**EXERCISE:** Show, from the entries below, every line in which "false" appears.

**RECORDS FOR THIS TASK:**

/-! ## One step of each instruction (95 sections 2.1 to 2.4 and 2.8) -/

theorem test_movRegImm_M1 :
    after (start [0xA1, 0x5A] []) (fun t => (t.reg .a, t.pc)) = some (0x5A, 0x0102) := by decide
theorem test_movRegImm_M2 :
    after (start [0xA0, 0x00] [(0xFEF8, 0xFF)]) (fun t => (t.reg .x, t.psw)) = some (0x00, 0x02) := by decide
theorem test_movSaddrImm_M4 :
    after (start [0x11, 0x30, 0x7F] []) (fun t => (t.byteAt 0xFE30, t.pc)) = some (0x7F, 0x0103) := by decide
theorem test_movSaddrImm_M5 :
    after (start [0x11, 0xF9, 0x33] []) (fun t => t.reg .a) = some 0x33 := by decide
theorem test_movSfrImm_M7 :
    after (start [0x13, 0xFB, 0x00] []) (fun t => (t.pcc, t.hold)) = some (0x00, false) := by decide
theorem test_movSfrImm_M8 :
    refusalOf (step (start [0x13, 0xFB, 0x05] [])) = some (.settingProhibited 0xFFFB) := by decide
theorem test_movAReg_M15 :
    after (start [0x62] [(0xFEFA, 0x34)]) (fun t => (t.reg .a, t.pc)) = some (0x34, 0x0101) := by decide
theorem test_movRegA_M17 :
    after (start [0x76] [(0xFEF9, 0xFE)]) (fun t => (t.reg .l, t.reg .a)) = some (0xFE, 0xFE) := by decide
theorem test_movASaddr_M18 :
    after (start [0xF0, 0x30] [(0xFE30, 0x7F)]) (fun t => t.reg .a) = some 0x7F := by decide
theorem test_movASaddr_M19 :
    refusalOf (step (start [0xF0, 0x1F] [])) = some (.registerNotSpecified 0xFF1F) := by decide
theorem test_movSaddrA_M20 :
    after (start [0xF2, 0xE8] [(0xFEF9, 0x11)]) (fun t => t.byteAt (regAddrIn 2 .x)) = some 0x11 := by decide
theorem test_movASfr_M21 :
    after (start [0xF4, 0xFB] []) (fun t => t.reg .a) = some 0x04 := by decide
theorem test_movSfrA_M23 :
    after (start [0xF6, 0x40] [(0xFEF9, 0x05)]) (fun t => t.tcl0) = some 0x05 := by decide
theorem test_movAAbs_M24 :
    after (start [0x8E, 0x00, 0x10] [(0x1000, 0xC3)]) (fun t => t.reg .a) = some 0xC3 := by decide
theorem test_movAAbs_M25 : refusalOf (step (start [0x8E, 0x00, 0x40] [])) = some (.unusableArea 0x4000) := by decide
theorem test_movAbsA_M27 :
    after (start [0x9E, 0xF8, 0xFE] [(0xFEF9, 0x77)]) (fun t => t.reg .x) = some 0x77 := by decide
theorem test_movAbsA_M28 :
    refusalOf (step (start [0x9E, 0x00, 0x10] [])) = some (.writeToRom 0x1000) := by decide
theorem test_movPswImm_M29 :
    after (start [0x11, 0x1E, 0x82] []) (fun t => (t.psw, t.hold)) = some (0x82, true) := by decide
theorem test_movPswImm_M30 :
    after (start [0x11, 0x1E, 0xFF] []) (fun t => (t.psw, t.rbs)) = some (0xFB, 3) := by decide
theorem test_movAPsw_M31 :
    after (start [0xF0, 0x1E] [] (psw := 0x83)) (fun t => (t.reg .a, t.psw, t.hold)) = some (0x83, 0x83, true) := by decide
theorem test_movPswA_M32 :
    after (start [0xF2, 0x1E] [(0xFEF9, 0x02)] (psw := 0xC3)) (fun t => (t.psw, t.hold)) = some (0x02, true) := by decide
theorem test_movPswA_M33 :
    after (start [0xF2, 0x1E] [(0xFEF9, 0x0A)]) (fun t => (t.psw, t.regAddr .a)) = some (0x0A, 0xFEF1) := by decide
theorem test_movADe_M34 :
    after (start [0x85] [(0xFEFC, 0x40), (0xFEFD, 0xFE), (0xFE40, 0xA5)]) (fun t => t.reg .a) = some 0xA5 := by decide
theorem test_movDeA_M35 :
    after (start [0x95] [(0xFEFC, 0x40), (0xFEFD, 0xFE), (0xFEF9, 0x3C)]) (fun t => t.byteAt 0xFE40) = some 0x3C := by decide
theorem test_movAHl_M36 :
    after (start [0x87] [(0xFEFE, 0x30), (0xFEFF, 0xFE), (0xFE30, 0x5A)]) (fun t => t.reg .a) = some 0x5A := by decide
theorem test_movHlA_M37 :
    after (start [0x97] [(0xFEFE, 0xFF), (0xFEFF, 0xFE), (0xFEF9, 0xFD)]) (fun t => (t.byteAt 0xFEFF, t.pair .hl)) = some (0xFD, 0xFDFF) := by decide
theorem test_movAHlByte_M39 :
    after (start [0xAE, 0x20] [(0xFEFE, 0xF0), (0xFEFF, 0xFF), (0x0010, 0x9A)]) (fun t => t.reg .a) = some 0x9A := by decide
theorem test_movAHlByte_M40 :
    after (start [0xAE, 0xFF] [(0xFEFE, 0x00), (0xFEFF, 0xFE)]) (fun t => t.reg .a) = some 0xFE := by decide
theorem test_movHlByteA_M41 :
    after (start [0xBE, 0x01] [(0xFEFE, 0x30), (0xFEFF, 0xFE), (0xFEF9, 0x99)]) (fun t => t.byteAt 0xFE31) = some 0x99 := by decide
theorem test_movAHlB_M43 :
    after (start [0xAB] [(0xFEFE, 0x00), (0xFEFF, 0xFE), (0xFEFB, 0xF0), (0xFEF0, 0x66)]) (fun t => t.reg .a) = some 0x66 := by decide
theorem test_movHlBA_M44 :
    after (start [0xBB] [(0xFEFE, 0x40), (0xFEFF, 0xFE), (0xFEFB, 0x02), (0xFEF9, 0x66)]) (fun t => t.byteAt 0xFE42) = some 0x66 := by decide
theorem test_movAHlC_M45 :
    after (start [0xAA] [(0xFEFE, 0x30), (0xFEFF, 0xFE), (0xFEFA, 0x01), (0xFE31, 0x77)]) (fun t => t.reg .a) = some 0x77 := by decide
theorem test_movHlCA_M46 :
    after (start [0xBA] [(0xFEFE, 0x40), (0xFEFF, 0xFE), (0xFEF9, 0x01)]) (fun t => t.byteAt 0xFE40) = some 0x01 := by decide
theorem test_xchAReg_X2 :
    after (start [0x37] [(0xFEF9, 0xFE)]) (fun t => (t.reg .a, t.reg .h)) = some (0x00, 0xFE) := by decide
theorem test_xchASaddr_X3 :
    after (start [0x83, 0x30] [(0xFEF9, 0x01), (0xFE30, 0x02)]) (fun t => (t.reg .a, t.byteAt 0xFE30)) = some (0x02, 0x01) := by decide
theorem test_xchASaddr_X5 :
    after (start [0x83, 0x1E] [(0xFEF9, 0x82)] (psw := 0x03)) (fun t => (t.reg .a, t.psw, t.hold)) = some (0x03, 0x82, true) := by decide
theorem test_xchASfr_X6 :
    after (start [0x93, 0xFB] []) (fun t => (t.reg .a, t.pcc)) = some (0x04, 0x00) := by decide
theorem test_xchASfr_X7 :
    refusalOf (step (start [0x93, 0xFB] [(0xFEF9, 0x07)])) = some (.settingProhibited 0xFFFB) := by decide
theorem test_xchAAbs_X8 :
    after (start [0xCE, 0x30, 0xFE] [(0xFEF9, 0xAA), (0xFE30, 0x55)]) (fun t => (t.reg .a, t.byteAt 0xFE30)) = some (0x55, 0xAA) := by decide
theorem test_xchAAbs_X9 :
    refusalOf (step (start [0xCE, 0x00, 0x10] [])) = some (.writeToRom 0x1000) := by decide
theorem test_xchADe_X11 :
    after (start [0x05] [(0xFEFC, 0xFC), (0xFEFD, 0xFE), (0xFEF9, 0x10)]) (fun t => (t.byteAt 0xFEFC, t.reg .a, t.pair .de)) = some (0x10, 0xFC, 0xFE10) := by decide
theorem test_xchAHl_X12 :
    after (start [0x07] [(0xFEFE, 0x30), (0xFEFF, 0xFE), (0xFE30, 0x5A)]) (fun t => (t.reg .a, t.byteAt 0xFE30)) = some (0x5A, 0x00) := by decide
theorem test_xchAHlByte_X13 :
    after (start [0xDE, 0x02] [(0xFEFE, 0x30), (0xFEFF, 0xFE), (0xFEF9, 0x11), (0xFE32, 0x22)]) (fun t => (t.reg .a, t.byteAt 0xFE32)) = some (0x22, 0x11) := by decide
theorem test_xchAHlB_X14 :
    after (start [0x31, 0x8B] [(0xFEFE, 0x30), (0xFEFF, 0xFE), (0xFEFB, 0x01), (0xFEF9, 0x33), (0xFE31, 0x44)]) (fun t => (t.reg .a, t.byteAt 0xFE31, t.pc)) = some (0x44, 0x33, 0x0102) := by decide
theorem test_xchAHlC_X15 :
    after (start [0x31, 0x8A] [(0xFEFE, 0x30), (0xFEFF, 0xFE), (0xFEF9, 0x55), (0xFE30, 0x66)]) (fun t => (t.reg .a, t.byteAt 0xFE30)) = some (0x66, 0x55) := by decide
theorem test_pushRp_S1 :
    after (start [0xB7] [(0xFEFE, 0x34), (0xFEFF, 0x12)]) (fun t => (t.byteAt 0xFEDF, t.byteAt 0xFEDE, t.sp)) = some (0x12, 0x34, 0xFEDE) := by decide
theorem test_pushRp_S4 :
    refusalOf (step (start [0xB1] [] (sp := 0xFD81))) = some (.stackOutsideRam 0xFD7F) := by decide
theorem test_popRp_S2 :
    after (start [0xB6] [(0xFEDE, 0x34), (0xFEDF, 0x12)] (sp := 0xFEDE)) (fun t => (t.pair .hl, t.sp)) = some (0x1234, 0xFEE0) := by decide
theorem test_popRp_S5 :
    refusalOf (step (start [0xB0] [] (sp := 0xFEFF))) = some (.stackOutsideRam 0xFF00) := by decide
theorem test_pushPsw_S7 :
    after (start [0x22] [] (psw := 0x82)) (fun t => (t.byteAt 0xFEDF, t.sp, t.hold)) = some (0x82, 0xFEDF, true) := by decide
theorem test_popPsw_S8 :
    after (start [0x23] [(0xFEDF, 0x82)] (sp := 0xFEDF)) (fun t => (t.psw, t.sp, t.hold)) = some (0x82, 0xFEE0, true) := by decide
theorem test_call_S9 :
    after (start [0x9A, 0x00, 0x10] []) (fun t => (t.byteAt 0xFEDF, t.byteAt 0xFEDE, t.sp, t.pc)) = some (0x01, 0x03, 0xFEDE, 0x1000) := by decide
theorem test_callf_S10 :
    after (start [0x1C, 0x34] [] (pc := 0x0200)) (fun t => (t.byteAt 0xFEDF, t.byteAt 0xFEDE, t.pc)) = some (0x02, 0x02, 0x0934) := by decide
theorem test_callf_S11 :
    after (start [0x7C, 0xFF] [] (pc := 0x0200)) (fun t => t.pc) = some 0x0FFF := by decide
theorem test_callt_S12 :
    after (start [0xC3] [(0x0043, 0x20)] (pc := 0x0300)) (fun t => (t.byteAt 0xFEDF, t.byteAt 0xFEDE, t.sp, t.pc)) = some (0x03, 0x01, 0xFEDE, 0x2000) := by decide
theorem test_callt_S13 :
    after (start [0xFF] [(0x007E, 0x34), (0x007F, 0x12)]) (fun t => t.pc) = some 0x1234 := by decide
theorem test_ret_S14 :
    after (start [0xAF] [(0xFEDE, 0x03), (0xFEDF, 0x01)] (sp := 0xFEDE)) (fun t => (t.pc, t.sp, t.psw)) = some (0x0103, 0xFEE0, 0x02) := by decide
theorem test_reti_S15 :
    after { start [0x8F] [(0xFEDD, 0x03), (0xFEDE, 0x01), (0xFEDF, 0x82)] (sp := 0xFEDD) with nmiInService := true }
      (fun t => (t.pc, t.psw, t.sp, t.nmiInService, t.hold)) = some (0x0103, 0x82, 0xFEE0, false, true) := by decide
theorem test_retb_S16 :
    after { start [0x9F] [(0xFEDD, 0x03), (0xFEDE, 0x01), (0xFEDF, 0x82)] (sp := 0xFEDD) with nmiInService := true }
      (fun t => (t.pc, t.psw, t.sp, t.nmiInService, t.hold)) = some (0x0103, 0x82, 0xFEE0, true, true) := by decide
theorem test_brk_B1 :
    after (start [0xBF] [(0x003F, 0x30)] (psw := 0x82)) (fun t => ((t.byteAt 0xFEDF, t.byteAt 0xFEDE, t.byteAt 0xFEDD), t.sp, t.psw, t.pc, t.hold)) = some ((0x82, 0x01, 0x01), 0xFEDD, 0x02, 0x3000, false) := by decide
theorem test_brk_B2 :
    after (start [0xBF] [] (psw := 0x41)) (fun t => (t.byteAt 0xFEDF, t.psw)) = some (0x41, 0x41) := by decide
theorem test_sel_P1 :
    after (start [0x61, 0xD8] []) (fun t => (t.psw, t.hold)) = some (0x0A, false) := by decide
theorem test_sel_P3 :
    after (start [0x61, 0xD0] [] (psw := 0xAB)) (fun t => t.psw) = some 0x83 := by decide
theorem test_ei_P4 :
    after (start [0x7A, 0x1E] []) (fun t => (t.psw, t.hold)) = some (0x82, true) := by decide
theorem test_di_P5 :
    after (start [0x7B, 0x1E] [] (psw := 0x82)) (fun t => (t.psw, t.hold)) = some (0x02, true) := by decide
theorem test_set1Psw_P6 :
    after (start [0x0A, 0x1E] []) (fun t => t.psw) = some 0x03 := by decide
theorem test_set1Psw_P7 :
    after (start [0x2A, 0x1E] []) (fun t => t.psw) = some 0x02 := by decide
theorem test_clr1Psw_P9 :
    after (start [0x1B, 0x1E] [] (psw := 0x82)) (fun t => t.psw) = some 0x80 := by decide
theorem test_mov1PswCy_P10 :
    after (start [0x71, 0x71, 0x1E] [] (psw := 0x03)) (fun t => (t.psw, t.pc)) = some (0x83, 0x0103) := by decide
theorem test_mov1CyPsw_P11 :
    after (start [0x71, 0x74, 0x1E] [] (psw := 0x82)) (fun t => t.psw) = some 0x83 := by decide
theorem test_and1CyPsw_P12 :
    after (start [0x71, 0x15, 0x1E] [] (psw := 0x01)) (fun t => t.psw) = some 0x00 := by decide
theorem test_or1CyPsw_P13 :
    after (start [0x71, 0x66, 0x1E] [] (psw := 0x40)) (fun t => t.psw) = some 0x41 := by decide
theorem test_xor1CyPsw_P14 :
    after (start [0x71, 0x07, 0x1E] [] (psw := 0x03)) (fun t => t.psw) = some 0x02 := by decide
theorem test_btPsw_P15 :
    after (start [0x8C, 0x1E, 0x05] [] (psw := 0x03)) (fun t => (t.pc, t.hold)) = some (0x0108, true) := by decide
theorem test_btPsw_P17 :
    after (start [0xFC, 0x1E, 0xFD] [] (psw := 0x82)) (fun t => t.pc) = some 0x0100 := by decide
theorem test_bfPsw_P19 :
    after (start [0x31, 0x03, 0x1E, 0x7F] []) (fun t => t.pc) = some 0x0183 := by decide
theorem test_bfPsw_P20 :
    after (start [0x31, 0x03, 0x1E, 0x80] []) (fun t => t.pc) = some 0x0084 := by decide
theorem test_btclrPsw_P21 :
    after (start [0x31, 0x01, 0x1E, 0x10] [] (psw := 0x03)) (fun t => (t.psw, t.pc)) = some (0x02, 0x0114) := by decide
theorem test_btclrPsw_P22 :
    after (start [0x31, 0x71, 0x1E, 0x10] []) (fun t => (t.psw, t.pc)) = some (0x02, 0x0104) := by decide
theorem test_stop_P23 :
    after (start [0x71, 0x00] []) (fun t => (t.standby, t.pc)) = some (Standby.stop, 0x0102) := by decide
theorem test_halt_P24 :
    after (start [0x71, 0x10] []) (fun t => (t.standby, t.pc)) = some (Standby.halt, 0x0102) := by decide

**TASK RESPONSE:**
    after (start [0x13, 0xFB, 0x00] []) (fun t => (t.pcc, t.hold)) = some (0x00, false) := by decide
      (fun t => (t.pc, t.psw, t.sp, t.nmiInService, t.hold)) = some (0x0103, 0x82, 0xFEE0, false, true) := by decide
    after (start [0xBF] [(0x003F, 0x30)] (psw := 0x82)) (fun t => ((t.byteAt 0xFEDF, t.byteAt 0xFEDE, t.byteAt 0xFEDD), t.sp, t.psw, t.pc, t.hold)) = some ((0x82, 0x01, 0x01), 0xFEDD, 0x02, 0x3000, false) := by decide
    after (start [0x61, 0xD8] []) (fun t => (t.psw, t.hold)) = some (0x0A, false) := by decide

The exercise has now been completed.